def slewEnd (d : Dev) : Dev :=
  match d.chn.slewing with
  | none => d
  | some off =>
    let d := setChn d { d.chn with slewing := none, slewLeft := 0, time := BitVec.ofInt 64 ((d.chn.time.toNat : Int) + d.chn.slewLeft) }
    logRec d (recEvent "CHN" 0x0304 (b8 (BitVec.ofInt 64 off)))

/-! ### Admission and epoch: R375, R377 -/

/-- A CONFIG frame with a list is adopted unless it would lower the epoch; an empty one asks for this unit's (log 20). -/
def onConfig (d : Dev) (h : LinkHdr) (epoch : Quad) (admitted : List Bytes) : Dev :=
  if admitted.isEmpty then (unicast d h.origin.toNat (.config d.chn.epoch (admittedOf d))).getD d
  else if epoch.toNat ≤ d.chn.epoch.toNat then d
  else
    let d := recChnConfig (setChn d { d.chn with epoch, admitted, admMismatch := false })
    updateRepl (setChn d { d.chn with statusDue := true })

/-- Bitmap of the units whose acknowledgement is awaited. -/
def bitmapOf (l : List Nat) : Half := l.foldl (fun b a => b ||| BitVec.ofNat 16 (2 ^ a)) 0
/-- Take a new epoch and list, broadcast CONFIG, wait for every unit in replication. -/
def newConfig (d : Dev) (rid : Nat) (epoch : Quad) (admitted : List Bytes) : Dev :=
  let wait := bitmapOf (replPeers d)
  let d := recChnConfig (setChn d { d.chn with epoch, admitted, admMismatch := false })
  match broadcast d (.config epoch admitted) (some rid) with
  | none => finish d rid ST.frameLong
  | some d => settleConfigs (updateRepl (setChn d { d.chn with statusDue := true, cfgWaits := d.chn.cfgWaits ++ [{ rid, waitFor := wait }] }))

def runChnAdmit (d : Dev) (c : Cmd) : Dev :=
  let a := pByte c 0
  let id := if d.chn.addrValid && a = d.chn.addr then some Config.deviceId else (tget d.chn.view a).map (·.body.devId)
  match firstFail (preChecks d c whoP (stateU d) (parse c 4 [(1, 3)]) (noKeyOwner c && decide (a < 16)) 0 ++ replChecks d ++ [(id.isNone, ST.param)]) with
  | some st => finish d c.rid st
  | none =>
    match quorumIf (fielded d) d c 0 with
    | (d, some st) => finish d c.rid st
    | (d, none) =>
      let l := admittedOf d
      let i := id.getD []
      newConfig d c.rid (BitVec.ofNat 64 (selfEpochMax d + 1)) (if l.contains i then l else l ++ [i])

def runChnSetEpoch (d : Dev) (c : Cmd) : Dev :=
  let e := quad c.params 0
  match firstFail (preChecks d c whoP (stateU d) (parse c 8) (noKeyOwner c && decide (d.chn.epoch.toNat < e.toNat)) 0 ++ replChecks d) with
  | some st => finish d c.rid st
  | none =>
    match quorumIf (fielded d) d c 0 with
    | (d, some st) => finish d c.rid st
    | (d, none) => newConfig d c.rid e (admittedOf d)

/-! ### Replication: R378 -/

def ringKey (d : Dev) (peerPub nonce : Bytes) : Bytes :=
  hkdfExpand (hkdfExtract nonce (Config.agree 0x21 (attestScalar d) peerPub [])) (ascii "DX48 RING") 32

def replicaFor (d : Dev) (k : LiveKey) (h : Word) (mode : Byte) (p : StatusBody) : Dev × ReplicaBody :=
  let (n, d) := draw d 32
  let key := ringKey d p.attestPub n
  (d, { type := k.type, usage := k.usage, length := k.bytes.length, owner := k.owner, mode, srcHandle := h, nonce := n,
        cipher := Config.gcmCt key (n.take 12) [] k.bytes ++ Config.gcmTag key (n.take 12) [] k.bytes })

/-- Send the key to every other unit in replication; none where a frame is longer than its path. -/
def sendReplicas (d : Dev) (rid : Nat) (k : LiveKey) (h : Word) (mode : Byte) : List Nat → Option Dev
  | [] => some d
  | a :: l =>
    match tget d.chn.view a with
    | none => sendReplicas d rid k h mode l
    | some p =>
      let r := replicaFor d k h mode p.body
      match unicast r.1 a (.replica r.2) (some rid) with
      | none => none
      | some d => sendReplicas d rid k h mode l

def markReplicated (d : Dev) (r : KRef) : Dev :=
  match r with
  | .slot s => match tget d.key.slots s with
    | some x => { d with key := { d.key with slots := tset d.key.slots s { x with replicated := true } } }
    | none => d
  | .bank _ => d

def runChnReplicate (d : Dev) (c : Cmd) : Dev :=
  let k := keyFor d c c.key
  let usageOk := match k with | some k => k.usage.getLsbD uReplicate && !hAon c.key | none => true
  let checks := keyPre d c (parse c 0) true 2 ++ keyChecks d c c.key (fun _ => true) none ++ [(!usageOk, ST.param)] ++ replChecks d
  match firstFail checks with
  | some st => finish d c.rid st
  | none =>
    match (match useQuorum d c c.key with | some o => quorumGate d c o | none => (d, none)) with
    | (d, some st) => finish d c.rid st
    | (d, none) =>
      if !drbgReady d then finish d c.rid ST.rngFail else
      match claimResult d c 2, keyFor d c c.key, ownerOf d c.owner.toNat with
      | none, _, _ => endNoCells d c
      | some d, some k, some w =>
        if maskBad c then maskFault d else
        (match sendReplicas (markReplicated (touchKey d k.ref) k.ref) c.rid k c.key w.mode (replPeers d) with
         | none => finish d c.rid ST.frameLong
         | some d => setChn d { d.chn with replicates := d.chn.replicates ++ [{ rid := c.rid, handle := c.key, since := d.now }] })
      | some d, _, _ => finish d c.rid ST.handleBad

def dropReplica (d : Dev) (id : Bytes) (h : Word) : Dev :=
  match d.key.replicas.find? fun r => r.1 == (id, h) with
  | some r => unloadSlot { d with key := { d.key with replicas := d.key.replicas.filter fun x => x.1 != (id, h) } } r.2
  | none => d

def onReplica (d : Dev) (h : LinkHdr) (b : ReplicaBody) : Dev :=
  match tget d.chn.view h.origin.toNat, ownerOf d b.owner.toNat with
  | some p, some w =>
    if !selfInRepl d || !peerInRepl d p.body || w.mode != b.mode || !slotRoom d .pf b.owner.toNat || !drbgReady d then d else
    let ct := b.cipher.take (b.cipher.length - 16)
    match Config.gcmOpen (ringKey d p.body.attestPub b.nonce) (b.nonce.take 12) [] ct (b.cipher.drop (b.cipher.length - 16)) with
    | none => d
    | some k =>
      if k.length != b.length || !storedLenOk b.type b.length then d else
      let d := dropReplica d p.body.devId b.srcHandle
      match loadKey d .pf b.type b.usage b.owner k with
      | none => d
      | some (x, d) =>
        let d := { d with key := { d.key with replicas := d.key.replicas ++ [((p.body.devId, b.srcHandle), hIndex x)] } }
        (unicast d h.origin.toNat (.replAck b.srcHandle)).getD d
  | _, _ => d

def onReplAck (d : Dev) (h : LinkHdr) (src : Word) : Dev :=
  setChn d { d.chn with replicates := d.chn.replicates.map fun r =>
    if r.handle = src then { r with bitmap := r.bitmap ||| BitVec.ofNat 16 (2 ^ (h.origin.toNat % 16)) } else r }
/-- R378: 100 ms. -/
def replicateEnd (d : Dev) : Dev :=
  match d.chn.replicates with
  | [] => d
  | r :: l => if r.since + 40000000 ≤ d.now then finish (setChn d { d.chn with replicates := l }) r.rid ST.ok (b2 r.bitmap) else d

/-! ### Results of remote requests: R379, R380 -/

/-- The local request that waits for a run. -/
def remoteReq (d : Dev) (seq : Word) : Option (Nat × Req) :=
  d.reqs.find? fun e => (match e.2.stage with | .remote _ => true | _ => false) && e.2.seq == seq
def dropRun (d : Dev) (seq : Word) : Dev :=
  match tget d.chn.results seq.toNat with
  | some r => freeCells (setChn d { d.chn with results := tdel d.chn.results seq.toNat }) H.krovlo r.cells
  | none => d
/-- R271, R380: a part that is held stands in the Krovlo allotment. -/
def holdPart (d : Dev) (b : ResultBody) (r : ResultRun) : Dev :=
  let c := (claimCells d (.krovlo 0) (cellsFor (bodyLen (.result b)))).getD (d, [])
  setChn c.1 { c.1.chn with results := tset c.1.chn.results b.reqSeq.toNat { r with cells := r.cells ++ c.2 } }
def endRun (d : Dev) (seq : Word) (st : Half) (res : Bytes) (detail : Word) : Dev :=
  let d := dropRun d seq
  match remoteReq d seq with
  | some e =>
    let room := res.length + if e.2.pass2 && !res.isEmpty then 28 else 0
    if e.2.dataCap < room then finish d e.1 ST.resultSpace else finish d e.1 st res detail
  | none => d

def onResult (d : Dev) (b : ResultBody) : Dev :=
  match remoteReq d b.reqSeq with
  | none => d
  | some _ =>
    let run : ResultRun := match tget d.chn.results b.reqSeq.toNat with
      | some r => r
      | none => { completion := b.completion, bytes := [], total := b.total, since := d.now }
    let started := (tget d.chn.results b.reqSeq.toNat).isSome
    if b.first == started || b.offset != run.bytes.length then endRun d b.reqSeq ST.linkLost [] 0
    else
      let r := { run with bytes := run.bytes ++ b.result }
      if b.more then holdPart d b r
      else if r.bytes.length != r.total then endRun d b.reqSeq ST.linkLost [] 0
      else endRun d b.reqSeq (half r.completion 8) r.bytes (word r.completion 20)

/-! ### Co-signing: R381 -/

def onCosignReq (d : Dev) (p : Port) (h : LinkHdr) (g : Bytes) : Dev :=
  let o := h.origin.toNat
  let recent := d.chn.cosigTimes.filter fun t => decide (d.now < t.2 + secondCycles)
  match tget d.chn.view o with
  | none => d
  | some x =>
    if !selfInRepl d || !peerInRepl d x.body || x.body.lcState != d.lc.state || !rootLoaded d ||
        decide (16 ≤ (recent.filter fun t => decide (t.1 = o)).length) then d
    else
      let d := setChn d { d.chn with cosigTimes := recent ++ [(o, d.now)] }
      { d with pkeWait := d.pkeWait ++ [.secure { rid := none, issuer := .secure, kind := .cosign (p == .dn) o g, alg := 0x21 }] }
/-- The engine has signed SHA-384 of digest ‖ DEVICE_ID. -/
def cosigned (d : Dev) (origin : Nat) (g rnd : Bytes) : Dev :=
  (unicast d origin (.cosign Config.deviceId (Config.pkSign 0x21 96 3 0 false (attestScalar d) (g ++ Config.deviceId) rnd))).getD d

-------------------------

- WHAT TO DO:
Scan the entries above for the line containing "r => unloadSlot", and copy it and all lines after it exactly, down to and including the line containing "p, some w =>".

- ANSWER TO THIS PROBLEM:
  | some r => unloadSlot { d with key := { d.key with replicas := d.key.replicas.filter fun x => x.1 != (id, h) } } r.2
  | none => d

def onReplica (d : Dev) (h : LinkHdr) (b : ReplicaBody) : Dev :=
  match tget d.chn.view h.origin.toNat, ownerOf d b.owner.toNat with
  | some p, some w =>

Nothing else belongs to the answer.